What is Graciano and where is it found?
Graciano is perhaps best known as "Rioja's third grape" after Tempranillo and Garnacha, although you can also find it outside Spain too as Morrastel in France or Tinta Miúda in Portugal. In Rioja, it used to be more widely grown but low yields meant it fell into disfavour for a while but is now staging a comeback. It was traditionally used in blends where producers appreciate the natural freshness it brings to the wines, but in recent years a few producers in Rioja and Navarra, for example, have begun making single varietal wines with Graciano.
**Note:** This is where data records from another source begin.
/-! ### respond -/

@[simp] theorem respond_cfg (st : Status) (p : Payload) (s : State) : (respond st p s).cfg = s.cfg := rfl
@[simp] theorem respond_curPage (st : Status) (p : Payload) (s : State) : (respond st p s).curPage = s.curPage := rfl
@[simp] theorem respond_fsm (st : Status) (p : Payload) (s : State) : (respond st p s).fsm = .idle := rfl
@[simp] theorem respond_fpos (st : Status) (p : Payload) (s : State) : (respond st p s).fpos = .csOn := rfl
@[simp] theorem respond_rpos (st : Status) (p : Payload) (s : State) : (respond st p s).rpos = .lineOn := rfl
@[simp] theorem respond_waiting (st : Status) (p : Payload) (s : State) : (respond st p s).waiting = false := rfl
@[simp] theorem respond_reqOp (st : Status) (p : Payload) (s : State) : (respond st p s).reqOp = s.reqOp := rfl
@[simp] theorem respond_reqPage (st : Status) (p : Payload) (s : State) : (respond st p s).reqPage = s.reqPage := rfl
@[simp] theorem respond_reqOff (st : Status) (p : Payload) (s : State) : (respond st p s).reqOff = s.reqOff := rfl
@[simp] theorem respond_reqData (st : Status) (p : Payload) (s : State) : (respond st p s).reqData = s.reqData := rfl
@[simp] theorem respond_rdata (st : Status) (p : Payload) (s : State) : (respond st p s).rdata = s.rdata := rfl
@[simp] theorem respond_bbuf (st : Status) (p : Payload) (s : State) : (respond st p s).bbuf = s.bbuf := rfl
@[simp] theorem respond_bk (st : Status) (p : Payload) (s : State) : (respond st p s).bk = s.bk := rfl
@[simp] theorem respond_xfault (st : Status) (p : Payload) (s : State) : (respond st p s).xfault = s.xfault := rfl
@[simp] theorem respond_csLine (st : Status) (p : Payload) (s : State) : (respond st p s).csLine = s.csLine := rfl
@[simp] theorem respond_rstLine (st : Status) (p : Payload) (s : State) : (respond st p s).rstLine = s.rstLine := rfl
@[simp] theorem respond_devPage (st : Status) (p : Payload) (s : State) : (respond st p s).devPage = s.devPage := rfl
@[simp] theorem respond_devRecovering (st : Status) (p : Payload) (s : State) : (respond st p s).devRecovering = s.devRecovering := rfl
@[simp] theorem respond_rx0 (st : Status) (p : Payload) (s : State) : (respond st p s).rx0 = s.rx0 := rfl
@[simp] theorem respond_rx1 (st : Status) (p : Payload) (s : State) : (respond st p s).rx1 = s.rx1 := rfl
@[simp] theorem respond_aborting (st : Status) (p : Payload) (s : State) : (respond st p s).aborting = false := rfl
@[simp] theorem respond_rxDraws (st : Status) (p : Payload) (s : State) : (respond st p s).rxDraws = s.rxDraws := rfl
@[simp] theorem respond_pageDraws (st : Status) (p : Payload) (s : State) : (respond st p s).pageDraws = s.pageDraws := rfl
@[simp] theorem respond_offered (st : Status) (p : Payload) (s : State) : (respond st p s).offered = s.offered := rfl
@[simp] theorem respond_responses (st : Status) (p : Payload) (s : State) : (respond st p s).responses = s.responses ++ [⟨st, xfaultOut s, p⟩] := rfl
@[simp] theorem respond_bus (st : Status) (p : Payload) (s : State) : (respond st p s).bus = s.bus := rfl
@[simp] theorem respond_xport (st : Status) (p : Payload) (s : State) : (respond st p s).xport = s.xport := rfl
@[simp] theorem respond_timer (st : Status) (p : Payload) (s : State) : (respond st p s).timer = s.timer := rfl
@[simp] theorem respond_host (st : Status) (p : Payload) (s : State) : (respond st p s).host = s.host := rfl

/-! ### refuse -/

@[simp] theorem refuse_cfg (c : RefuseCode) (s : State) : (refuse c s).cfg = s.cfg := rfl
@[simp] theorem refuse_curPage (c : RefuseCode) (s : State) : (refuse c s).curPage = s.curPage := rfl
@[simp] theorem refuse_fsm (c : RefuseCode) (s : State) : (refuse c s).fsm = .idle := rfl
@[simp] theorem refuse_fpos (c : RefuseCode) (s : State) : (refuse c s).fpos = .csOn := rfl
@[simp] theorem refuse_rpos (c : RefuseCode) (s : State) : (refuse c s).rpos = .lineOn := rfl
@[simp] theorem refuse_waiting (c : RefuseCode) (s : State) : (refuse c s).waiting = false := rfl
@[simp] theorem refuse_reqOp (c : RefuseCode) (s : State) : (refuse c s).reqOp = s.reqOp := rfl
@[simp] theorem refuse_reqPage (c : RefuseCode) (s : State) : (refuse c s).reqPage = s.reqPage := rfl
@[simp] theorem refuse_reqOff (c : RefuseCode) (s : State) : (refuse c s).reqOff = s.reqOff := rfl
@[simp] theorem refuse_reqData (c : RefuseCode) (s : State) : (refuse c s).reqData = s.reqData := rfl
@[simp] theorem refuse_rdata (c : RefuseCode) (s : State) : (refuse c s).rdata = s.rdata := rfl
@[simp] theorem refuse_bbuf (c : RefuseCode) (s : State) : (refuse c s).bbuf = s.bbuf := rfl
@[simp] theorem refuse_bk (c : RefuseCode) (s : State) : (refuse c s).bk = s.bk := rfl
@[simp] theorem refuse_xfault (c : RefuseCode) (s : State) : (refuse c s).xfault = s.xfault := rfl
@[simp] theorem refuse_csLine (c : RefuseCode) (s : State) : (refuse c s).csLine = s.csLine := rfl
@[simp] theorem refuse_rstLine (c : RefuseCode) (s : State) : (refuse c s).rstLine = s.rstLine := rfl
@[simp] theorem refuse_devPage (c : RefuseCode) (s : State) : (refuse c s).devPage = s.devPage := rfl
@[simp] theorem refuse_devRecovering (c : RefuseCode) (s : State) : (refuse c s).devRecovering = s.devRecovering := rfl
@[simp] theorem refuse_rx0 (c : RefuseCode) (s : State) : (refuse c s).rx0 = s.rx0 := rfl
@[simp] theorem refuse_rx1 (c : RefuseCode) (s : State) : (refuse c s).rx1 = s.rx1 := rfl
@[simp] theorem refuse_aborting (c : RefuseCode) (s : State) : (refuse c s).aborting = false := rfl
@[simp] theorem refuse_rxDraws (c : RefuseCode) (s : State) : (refuse c s).rxDraws = s.rxDraws := rfl
@[simp] theorem refuse_pageDraws (c : RefuseCode) (s : State) : (refuse c s).pageDraws = s.pageDraws := rfl
@[simp] theorem refuse_offered (c : RefuseCode) (s : State) : (refuse c s).offered = s.offered := rfl
@[simp] theorem refuse_responses (c : RefuseCode) (s : State) : (refuse c s).responses = s.responses ++ [⟨.refused c, xfaultOut s, .none⟩] := rfl
@[simp] theorem refuse_bus (c : RefuseCode) (s : State) : (refuse c s).bus = s.bus := rfl
@[simp] theorem refuse_xport (c : RefuseCode) (s : State) : (refuse c s).xport = s.xport := rfl
@[simp] theorem refuse_timer (c : RefuseCode) (s : State) : (refuse c s).timer = s.timer := rfl
@[simp] theorem refuse_host (c : RefuseCode) (s : State) : (refuse c s).host = s.host := rfl

/-! ### answered -/

@[simp] theorem answered_cfg (s : State) : (answered s).cfg = s.cfg := rfl
@[simp] theorem answered_curPage (s : State) : (answered s).curPage = s.curPage := rfl
@[simp] theorem answered_fsm (s : State) : (answered s).fsm = s.fsm := rfl
@[simp] theorem answered_fpos (s : State) : (answered s).fpos = s.fpos := rfl
@[simp] theorem answered_rpos (s : State) : (answered s).rpos = s.rpos := rfl
@[simp] theorem answered_waiting (s : State) : (answered s).waiting = s.waiting := rfl
@[simp] theorem answered_reqOp (s : State) : (answered s).reqOp = s.reqOp := rfl
@[simp] theorem answered_reqPage (s : State) : (answered s).reqPage = s.reqPage := rfl
@[simp] theorem answered_reqOff (s : State) : (answered s).reqOff = s.reqOff := rfl
@[simp] theorem answered_reqData (s : State) : (answered s).reqData = s.reqData := rfl
@[simp] theorem answered_rdata (s : State) : (answered s).rdata = s.rdata := rfl
@[simp] theorem answered_bbuf (s : State) : (answered s).bbuf = s.bbuf := rfl
@[simp] theorem answered_bk (s : State) : (answered s).bk = s.bk := rfl
@[simp] theorem answered_xfault (s : State) : (answered s).xfault = s.xfault := rfl
@[simp] theorem answered_csLine (s : State) : (answered s).csLine = s.csLine := rfl
@[simp] theorem answered_rstLine (s : State) : (answered s).rstLine = s.rstLine := rfl
@[simp] theorem answered_devPage (s : State) : (answered s).devPage = s.devPage := rfl
@[simp] theorem answered_devRecovering (s : State) : (answered s).devRecovering = s.devRecovering := rfl
@[simp] theorem answered_rx0 (s : State) : (answered s).rx0 = s.rx0 := rfl
@[simp] theorem answered_rx1 (s : State) : (answered s).rx1 = s.rx1 := rfl
@[simp] theorem answered_aborting (s : State) : (answered s).aborting = s.aborting := rfl
@[simp] theorem answered_rxDraws (s : State) : (answered s).rxDraws = s.rxDraws + 1 := rfl
@[simp] theorem answered_pageDraws (s : State) : (answered s).pageDraws = s.pageDraws := rfl
@[simp] theorem answered_offered (s : State) : (answered s).offered = s.offered := rfl
@[simp] theorem answered_responses (s : State) : (answered s).responses = s.responses := rfl
@[simp] theorem answered_bus (s : State) : (answered s).bus = s.bus := rfl
@[simp] theorem answered_xport (s : State) : (answered s).xport = s.xport.tail := rfl
@[simp] theorem answered_timer (s : State) : (answered s).timer = s.timer := rfl
@[simp] theorem answered_host (s : State) : (answered s).host = s.host := rfl

/-! ### offer -/

@[simp] theorem offer_cfg (i : Instr) (s : State) : (offer i s).cfg = s.cfg := rfl
@[simp] theorem offer_curPage (i : Instr) (s : State) : (offer i s).curPage = s.curPage := rfl
@[simp] theorem offer_fsm (i : Instr) (s : State) : (offer i s).fsm = s.fsm := rfl
@[simp] theorem offer_fpos (i : Instr) (s : State) : (offer i s).fpos = s.fpos := rfl
@[simp] theorem offer_rpos (i : Instr) (s : State) : (offer i s).rpos = s.rpos := rfl
@[simp] theorem offer_waiting (i : Instr) (s : State) : (offer i s).waiting = s.waiting := rfl
@[simp] theorem offer_reqOp (i : Instr) (s : State) : (offer i s).reqOp = s.reqOp := rfl
@[simp] theorem offer_reqPage (i : Instr) (s : State) : (offer i s).reqPage = s.reqPage := rfl
@[simp] theorem offer_reqOff (i : Instr) (s : State) : (offer i s).reqOff = s.reqOff := rfl
@[simp] theorem offer_reqData (i : Instr) (s : State) : (offer i s).reqData = s.reqData := rfl
@[simp] theorem offer_rdata (i : Instr) (s : State) : (offer i s).rdata = s.rdata := rfl
@[simp] theorem offer_bbuf (i : Instr) (s : State) : (offer i s).bbuf = s.bbuf := rfl
@[simp] theorem offer_bk (i : Instr) (s : State) : (offer i s).bk = s.bk := rfl
@[simp] theorem offer_xfault (i : Instr) (s : State) : (offer i s).xfault = s.xfault := rfl
@[simp] theorem offer_csLine (i : Instr) (s : State) : (offer i s).csLine = s.csLine := rfl
@[simp] theorem offer_rstLine (i : Instr) (s : State) : (offer i s).rstLine = s.rstLine := rfl
@[simp] theorem offer_devPage (i : Instr) (s : State) : (offer i s).devPage = s.devPage := rfl
@[simp] theorem offer_devRecovering (i : Instr) (s : State) : (offer i s).devRecovering = s.devRecovering := rfl
@[simp] theorem offer_rx0 (i : Instr) (s : State) : (offer i s).rx0 = s.rx0 := rfl
@[simp] theorem offer_rx1 (i : Instr) (s : State) : (offer i s).rx1 = s.rx1 := rfl
@[simp] theorem offer_aborting (i : Instr) (s : State) : (offer i s).aborting = s.aborting := rfl
@[simp] theorem offer_rxDraws (i : Instr) (s : State) : (offer i s).rxDraws = s.rxDraws := rfl
@[simp] theorem offer_pageDraws (i : Instr) (s : State) : (offer i s).pageDraws = s.pageDraws := rfl
@[simp] theorem offer_offered (i : Instr) (s : State) : (offer i s).offered = s.offered ++ [encodeRequest i] := rfl
@[simp] theorem offer_responses (i : Instr) (s : State) : (offer i s).responses = s.responses := rfl
@[simp] theorem offer_bus (i : Instr) (s : State) : (offer i s).bus = s.bus := rfl
@[simp] theorem offer_xport (i : Instr) (s : State) : (offer i s).xport = s.xport := rfl
@[simp] theorem offer_timer (i : Instr) (s : State) : (offer i s).timer = s.timer := rfl
@[simp] theorem offer_host (i : Instr) (s : State) : (offer i s).host = s.host := rfl

/-! ### csAssert -/

@[simp] theorem csAssert_cfg (s : State) : (csAssert s).cfg = s.cfg := rfl
@[simp] theorem csAssert_curPage (s : State) : (csAssert s).curPage = s.curPage := rfl
@[simp] theorem csAssert_fsm (s : State) : (csAssert s).fsm = s.fsm := rfl
@[simp] theorem csAssert_fpos (s : State) : (csAssert s).fpos = .b0 := rfl
@[simp] theorem csAssert_rpos (s : State) : (csAssert s).rpos = s.rpos := rfl
@[simp] theorem csAssert_waiting (s : State) : (csAssert s).waiting = s.waiting := rfl
@[simp] theorem csAssert_reqOp (s : State) : (csAssert s).reqOp = s.reqOp := rfl
@[simp] theorem csAssert_reqPage (s : State) : (csAssert s).reqPage = s.reqPage := rfl
@[simp] theorem csAssert_reqOff (s : State) : (csAssert s).reqOff = s.reqOff := rfl
@[simp] theorem csAssert_reqData (s : State) : (csAssert s).reqData = s.reqData := rfl
@[simp] theorem csAssert_rdata (s : State) : (csAssert s).rdata = s.rdata := rfl
@[simp] theorem csAssert_bbuf (s : State) : (csAssert s).bbuf = s.bbuf := rfl
@[simp] theorem csAssert_bk (s : State) : (csAssert s).bk = s.bk := rfl
@[simp] theorem csAssert_xfault (s : State) : (csAssert s).xfault = s.xfault := rfl
@[simp] theorem csAssert_csLine (s : State) : (csAssert s).csLine = true := rfl
@[simp] theorem csAssert_rstLine (s : State) : (csAssert s).rstLine = s.rstLine := rfl
@[simp] theorem csAssert_devPage (s : State) : (csAssert s).devPage = s.devPage := rfl
@[simp] theorem csAssert_devRecovering (s : State) : (csAssert s).devRecovering = s.devRecovering := rfl
@[simp] theorem csAssert_rx0 (s : State) : (csAssert s).rx0 = s.rx0 := rfl
@[simp] theorem csAssert_rx1 (s : State) : (csAssert s).rx1 = s.rx1 := rfl
@[simp] theorem csAssert_aborting (s : State) : (csAssert s).aborting = s.aborting := rfl
@[simp] theorem csAssert_rxDraws (s : State) : (csAssert s).rxDraws = s.rxDraws := rfl
@[simp] theorem csAssert_pageDraws (s : State) : (csAssert s).pageDraws = s.pageDraws := rfl
@[simp] theorem csAssert_offered (s : State) : (csAssert s).offered = s.offered := rfl
@[simp] theorem csAssert_responses (s : State) : (csAssert s).responses = s.responses := rfl
@[simp] theorem csAssert_bus (s : State) : (csAssert s).bus = s.bus ++ [.cs true] := rfl
@[simp] theorem csAssert_xport (s : State) : (csAssert s).xport = s.xport := rfl
@[simp] theorem csAssert_timer (s : State) : (csAssert s).timer = s.timer := rfl
@[simp] theorem csAssert_host (s : State) : (csAssert s).host = s.host := rfl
Graciano's main characteristics
You’ll find it most frequently in Rioja, but Graciano is a pretty adaptable, late-ripening grape variety that can work well in different soil types and it is quite resistant to drought, though in damper years growers have to watch out for downy mildew. It has a very dark hued skin, and gives dark, intense red wines with good acidity and levels of tannin. It can be prone to oxidising so needs to be handled carefully in the winery.
What does Graciano taste like?
Graciano is often described as a very perfumed variety, with a very aromatic nose of spice, mature red fruit and menthol notes. It tends to give fresh, elegant wines which are quite full in the mouth and with a long finish, and it combines well with red meat, charcuterie and cheese.
Where can I try some Graciano?
There aren’t that many single varietal examples available, but a good one to try is by Navarra producer Viña Zorzal. Blended examples are easier to come by and we especially like the rich, dark colour and fresh notes it brings to Solarce Tinto by Rioja producer Casa la Rad.